EXERCISE REQUIREMENTS: Find every line containing the word "execDiscover" in the records below; report only how many there are.

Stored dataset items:
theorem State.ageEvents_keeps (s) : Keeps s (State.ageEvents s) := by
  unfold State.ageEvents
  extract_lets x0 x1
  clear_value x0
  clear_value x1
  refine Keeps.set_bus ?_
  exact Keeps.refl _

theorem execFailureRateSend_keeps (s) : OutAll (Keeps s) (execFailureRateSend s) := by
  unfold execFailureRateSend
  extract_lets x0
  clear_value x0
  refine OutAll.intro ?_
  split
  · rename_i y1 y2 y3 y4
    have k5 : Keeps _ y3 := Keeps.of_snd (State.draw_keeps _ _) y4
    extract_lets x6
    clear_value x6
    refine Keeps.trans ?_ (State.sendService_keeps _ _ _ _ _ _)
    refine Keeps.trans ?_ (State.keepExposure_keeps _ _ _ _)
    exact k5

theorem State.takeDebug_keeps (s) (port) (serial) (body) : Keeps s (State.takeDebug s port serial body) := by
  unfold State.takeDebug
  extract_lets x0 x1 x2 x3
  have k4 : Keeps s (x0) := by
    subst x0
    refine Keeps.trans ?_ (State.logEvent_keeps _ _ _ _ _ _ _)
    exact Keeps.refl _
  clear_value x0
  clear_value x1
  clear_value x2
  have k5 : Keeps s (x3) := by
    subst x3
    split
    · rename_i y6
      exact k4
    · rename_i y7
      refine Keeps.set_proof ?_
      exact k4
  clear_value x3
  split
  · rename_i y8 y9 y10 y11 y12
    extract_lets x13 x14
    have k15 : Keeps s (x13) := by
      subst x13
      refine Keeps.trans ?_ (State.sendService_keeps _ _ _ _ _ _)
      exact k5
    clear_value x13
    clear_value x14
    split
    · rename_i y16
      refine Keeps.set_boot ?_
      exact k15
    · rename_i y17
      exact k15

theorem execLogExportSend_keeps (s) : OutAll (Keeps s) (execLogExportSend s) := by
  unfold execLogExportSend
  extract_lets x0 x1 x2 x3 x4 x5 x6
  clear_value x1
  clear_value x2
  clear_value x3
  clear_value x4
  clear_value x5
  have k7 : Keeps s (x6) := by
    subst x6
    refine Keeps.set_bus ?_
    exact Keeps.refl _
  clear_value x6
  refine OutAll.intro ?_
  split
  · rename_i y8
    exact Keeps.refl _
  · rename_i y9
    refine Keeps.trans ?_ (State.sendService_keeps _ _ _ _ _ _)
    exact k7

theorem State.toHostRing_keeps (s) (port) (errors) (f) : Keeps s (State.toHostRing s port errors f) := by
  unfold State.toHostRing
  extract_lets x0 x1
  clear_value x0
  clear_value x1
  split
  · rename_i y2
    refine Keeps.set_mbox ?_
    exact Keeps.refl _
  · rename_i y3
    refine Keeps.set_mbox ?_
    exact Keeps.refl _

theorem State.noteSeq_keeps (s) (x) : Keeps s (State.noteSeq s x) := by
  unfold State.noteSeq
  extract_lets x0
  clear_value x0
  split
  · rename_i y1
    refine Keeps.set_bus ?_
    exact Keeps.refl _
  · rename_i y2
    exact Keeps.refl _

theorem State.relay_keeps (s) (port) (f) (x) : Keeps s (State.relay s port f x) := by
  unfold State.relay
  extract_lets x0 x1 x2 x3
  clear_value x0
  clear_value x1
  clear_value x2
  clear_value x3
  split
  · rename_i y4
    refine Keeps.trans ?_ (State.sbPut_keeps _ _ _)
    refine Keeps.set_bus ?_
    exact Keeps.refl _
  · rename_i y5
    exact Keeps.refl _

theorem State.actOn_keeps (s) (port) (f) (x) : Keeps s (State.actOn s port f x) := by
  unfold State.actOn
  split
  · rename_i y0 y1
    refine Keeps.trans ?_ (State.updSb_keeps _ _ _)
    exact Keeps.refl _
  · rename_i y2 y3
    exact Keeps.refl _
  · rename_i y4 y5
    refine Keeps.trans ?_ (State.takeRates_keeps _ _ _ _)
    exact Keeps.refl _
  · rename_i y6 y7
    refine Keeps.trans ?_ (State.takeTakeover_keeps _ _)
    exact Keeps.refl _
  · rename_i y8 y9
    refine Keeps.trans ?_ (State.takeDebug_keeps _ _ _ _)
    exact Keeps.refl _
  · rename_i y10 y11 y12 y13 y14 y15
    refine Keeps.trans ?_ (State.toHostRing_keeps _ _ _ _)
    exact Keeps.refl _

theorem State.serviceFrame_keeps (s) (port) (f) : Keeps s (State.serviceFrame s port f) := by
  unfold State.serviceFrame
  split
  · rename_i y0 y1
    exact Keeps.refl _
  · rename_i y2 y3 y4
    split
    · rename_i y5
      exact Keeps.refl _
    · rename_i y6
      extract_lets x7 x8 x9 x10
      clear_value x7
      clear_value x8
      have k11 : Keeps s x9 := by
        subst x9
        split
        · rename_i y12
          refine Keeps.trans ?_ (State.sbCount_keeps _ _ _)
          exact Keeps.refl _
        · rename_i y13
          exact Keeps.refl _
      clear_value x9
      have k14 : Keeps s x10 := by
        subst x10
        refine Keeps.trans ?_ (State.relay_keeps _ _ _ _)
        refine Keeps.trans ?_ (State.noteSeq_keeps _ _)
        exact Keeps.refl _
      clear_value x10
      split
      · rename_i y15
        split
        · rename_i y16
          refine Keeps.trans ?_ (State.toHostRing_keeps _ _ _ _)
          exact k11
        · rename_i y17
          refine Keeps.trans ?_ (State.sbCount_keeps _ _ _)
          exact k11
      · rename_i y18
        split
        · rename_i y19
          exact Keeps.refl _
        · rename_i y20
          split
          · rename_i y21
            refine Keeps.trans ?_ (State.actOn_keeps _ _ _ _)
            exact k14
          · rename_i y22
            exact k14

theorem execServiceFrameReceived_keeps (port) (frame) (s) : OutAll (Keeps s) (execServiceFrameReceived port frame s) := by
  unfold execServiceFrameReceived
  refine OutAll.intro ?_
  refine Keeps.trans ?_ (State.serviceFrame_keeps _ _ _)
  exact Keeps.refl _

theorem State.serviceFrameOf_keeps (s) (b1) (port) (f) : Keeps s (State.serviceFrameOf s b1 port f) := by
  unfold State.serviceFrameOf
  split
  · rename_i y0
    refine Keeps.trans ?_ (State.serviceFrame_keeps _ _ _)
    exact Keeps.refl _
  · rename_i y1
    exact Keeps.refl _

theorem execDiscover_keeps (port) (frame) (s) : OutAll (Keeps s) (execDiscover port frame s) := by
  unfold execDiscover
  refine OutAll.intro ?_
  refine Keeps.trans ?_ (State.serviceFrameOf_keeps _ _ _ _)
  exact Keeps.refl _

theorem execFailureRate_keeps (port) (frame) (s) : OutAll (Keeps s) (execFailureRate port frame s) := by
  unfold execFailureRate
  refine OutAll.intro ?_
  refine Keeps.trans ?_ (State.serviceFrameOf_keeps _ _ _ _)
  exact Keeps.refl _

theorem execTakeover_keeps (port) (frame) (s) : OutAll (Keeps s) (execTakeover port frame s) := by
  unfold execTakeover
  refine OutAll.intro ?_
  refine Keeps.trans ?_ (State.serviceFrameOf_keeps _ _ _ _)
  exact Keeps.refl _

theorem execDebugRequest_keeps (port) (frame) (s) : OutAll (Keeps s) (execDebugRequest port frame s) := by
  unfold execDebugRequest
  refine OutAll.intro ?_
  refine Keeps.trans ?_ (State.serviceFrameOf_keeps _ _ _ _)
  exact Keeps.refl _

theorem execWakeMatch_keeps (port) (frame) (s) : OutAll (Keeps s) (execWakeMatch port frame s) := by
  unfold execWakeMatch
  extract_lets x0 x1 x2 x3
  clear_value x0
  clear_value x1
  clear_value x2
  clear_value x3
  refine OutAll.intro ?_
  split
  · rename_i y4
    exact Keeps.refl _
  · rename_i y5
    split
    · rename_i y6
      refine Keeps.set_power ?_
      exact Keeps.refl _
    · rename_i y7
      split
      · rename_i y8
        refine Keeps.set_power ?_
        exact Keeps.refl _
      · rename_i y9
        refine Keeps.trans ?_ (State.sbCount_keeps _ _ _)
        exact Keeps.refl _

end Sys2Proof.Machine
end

...

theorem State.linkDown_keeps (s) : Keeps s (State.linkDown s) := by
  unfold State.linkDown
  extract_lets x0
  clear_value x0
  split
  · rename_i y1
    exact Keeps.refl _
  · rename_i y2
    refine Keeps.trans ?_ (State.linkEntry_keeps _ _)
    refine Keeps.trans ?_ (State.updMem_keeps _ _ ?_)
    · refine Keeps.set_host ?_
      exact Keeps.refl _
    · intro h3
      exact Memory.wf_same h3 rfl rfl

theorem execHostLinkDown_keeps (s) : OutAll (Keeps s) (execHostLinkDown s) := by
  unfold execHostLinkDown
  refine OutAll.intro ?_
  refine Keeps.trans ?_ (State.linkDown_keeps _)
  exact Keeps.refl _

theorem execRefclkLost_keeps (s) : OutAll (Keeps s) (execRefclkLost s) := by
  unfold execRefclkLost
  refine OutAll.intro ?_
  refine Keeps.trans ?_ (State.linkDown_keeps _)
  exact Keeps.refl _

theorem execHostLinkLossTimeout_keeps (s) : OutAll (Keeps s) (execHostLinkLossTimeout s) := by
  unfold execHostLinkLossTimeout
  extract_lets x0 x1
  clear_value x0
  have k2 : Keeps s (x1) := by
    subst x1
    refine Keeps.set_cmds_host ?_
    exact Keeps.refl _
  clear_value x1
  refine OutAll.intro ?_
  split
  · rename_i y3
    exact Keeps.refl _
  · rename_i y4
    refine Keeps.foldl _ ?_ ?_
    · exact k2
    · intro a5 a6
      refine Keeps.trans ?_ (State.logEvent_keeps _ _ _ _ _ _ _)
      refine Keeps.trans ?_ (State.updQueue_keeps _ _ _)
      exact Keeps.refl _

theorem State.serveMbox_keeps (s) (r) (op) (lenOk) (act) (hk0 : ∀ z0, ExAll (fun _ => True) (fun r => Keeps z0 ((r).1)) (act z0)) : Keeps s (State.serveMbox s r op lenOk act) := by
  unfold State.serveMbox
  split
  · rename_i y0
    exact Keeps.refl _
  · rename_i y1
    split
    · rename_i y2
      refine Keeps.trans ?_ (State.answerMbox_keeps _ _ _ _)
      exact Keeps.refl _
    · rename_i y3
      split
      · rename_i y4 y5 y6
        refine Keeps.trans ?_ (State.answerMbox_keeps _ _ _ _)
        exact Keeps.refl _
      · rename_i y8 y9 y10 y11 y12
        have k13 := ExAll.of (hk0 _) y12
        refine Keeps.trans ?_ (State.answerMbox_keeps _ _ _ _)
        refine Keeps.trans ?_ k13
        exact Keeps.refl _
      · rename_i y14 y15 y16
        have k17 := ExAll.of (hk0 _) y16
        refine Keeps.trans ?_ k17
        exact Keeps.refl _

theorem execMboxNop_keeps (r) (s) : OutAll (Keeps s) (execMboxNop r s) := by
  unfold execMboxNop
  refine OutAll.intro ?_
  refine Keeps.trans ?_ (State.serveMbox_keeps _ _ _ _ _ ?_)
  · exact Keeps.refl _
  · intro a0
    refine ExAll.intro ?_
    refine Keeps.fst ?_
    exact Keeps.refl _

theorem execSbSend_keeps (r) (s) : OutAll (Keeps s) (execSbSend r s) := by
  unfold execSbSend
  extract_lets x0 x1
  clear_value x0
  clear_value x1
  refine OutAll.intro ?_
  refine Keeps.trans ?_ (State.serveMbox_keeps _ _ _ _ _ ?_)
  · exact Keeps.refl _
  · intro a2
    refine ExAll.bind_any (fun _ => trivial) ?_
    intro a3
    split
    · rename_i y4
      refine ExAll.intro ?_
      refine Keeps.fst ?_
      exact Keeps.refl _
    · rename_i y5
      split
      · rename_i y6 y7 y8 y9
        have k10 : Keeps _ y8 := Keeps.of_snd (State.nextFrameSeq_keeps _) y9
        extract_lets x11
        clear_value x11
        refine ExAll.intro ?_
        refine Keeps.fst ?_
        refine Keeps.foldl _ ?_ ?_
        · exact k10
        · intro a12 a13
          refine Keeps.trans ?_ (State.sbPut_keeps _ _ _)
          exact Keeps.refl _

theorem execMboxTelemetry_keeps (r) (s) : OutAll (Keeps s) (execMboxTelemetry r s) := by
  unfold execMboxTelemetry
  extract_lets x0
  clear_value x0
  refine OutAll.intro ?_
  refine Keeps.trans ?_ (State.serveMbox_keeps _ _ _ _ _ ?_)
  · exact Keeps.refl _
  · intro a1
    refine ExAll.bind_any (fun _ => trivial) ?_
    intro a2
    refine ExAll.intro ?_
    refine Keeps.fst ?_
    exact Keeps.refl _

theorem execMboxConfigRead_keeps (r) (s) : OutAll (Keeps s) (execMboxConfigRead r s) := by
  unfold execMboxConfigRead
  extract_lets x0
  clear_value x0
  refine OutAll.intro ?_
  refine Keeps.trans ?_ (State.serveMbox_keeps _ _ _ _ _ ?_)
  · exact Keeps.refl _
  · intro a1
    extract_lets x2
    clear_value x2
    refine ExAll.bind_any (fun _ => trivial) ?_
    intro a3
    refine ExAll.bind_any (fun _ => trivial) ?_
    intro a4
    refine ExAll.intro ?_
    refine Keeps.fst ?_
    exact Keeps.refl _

ANSWER SPACE: 2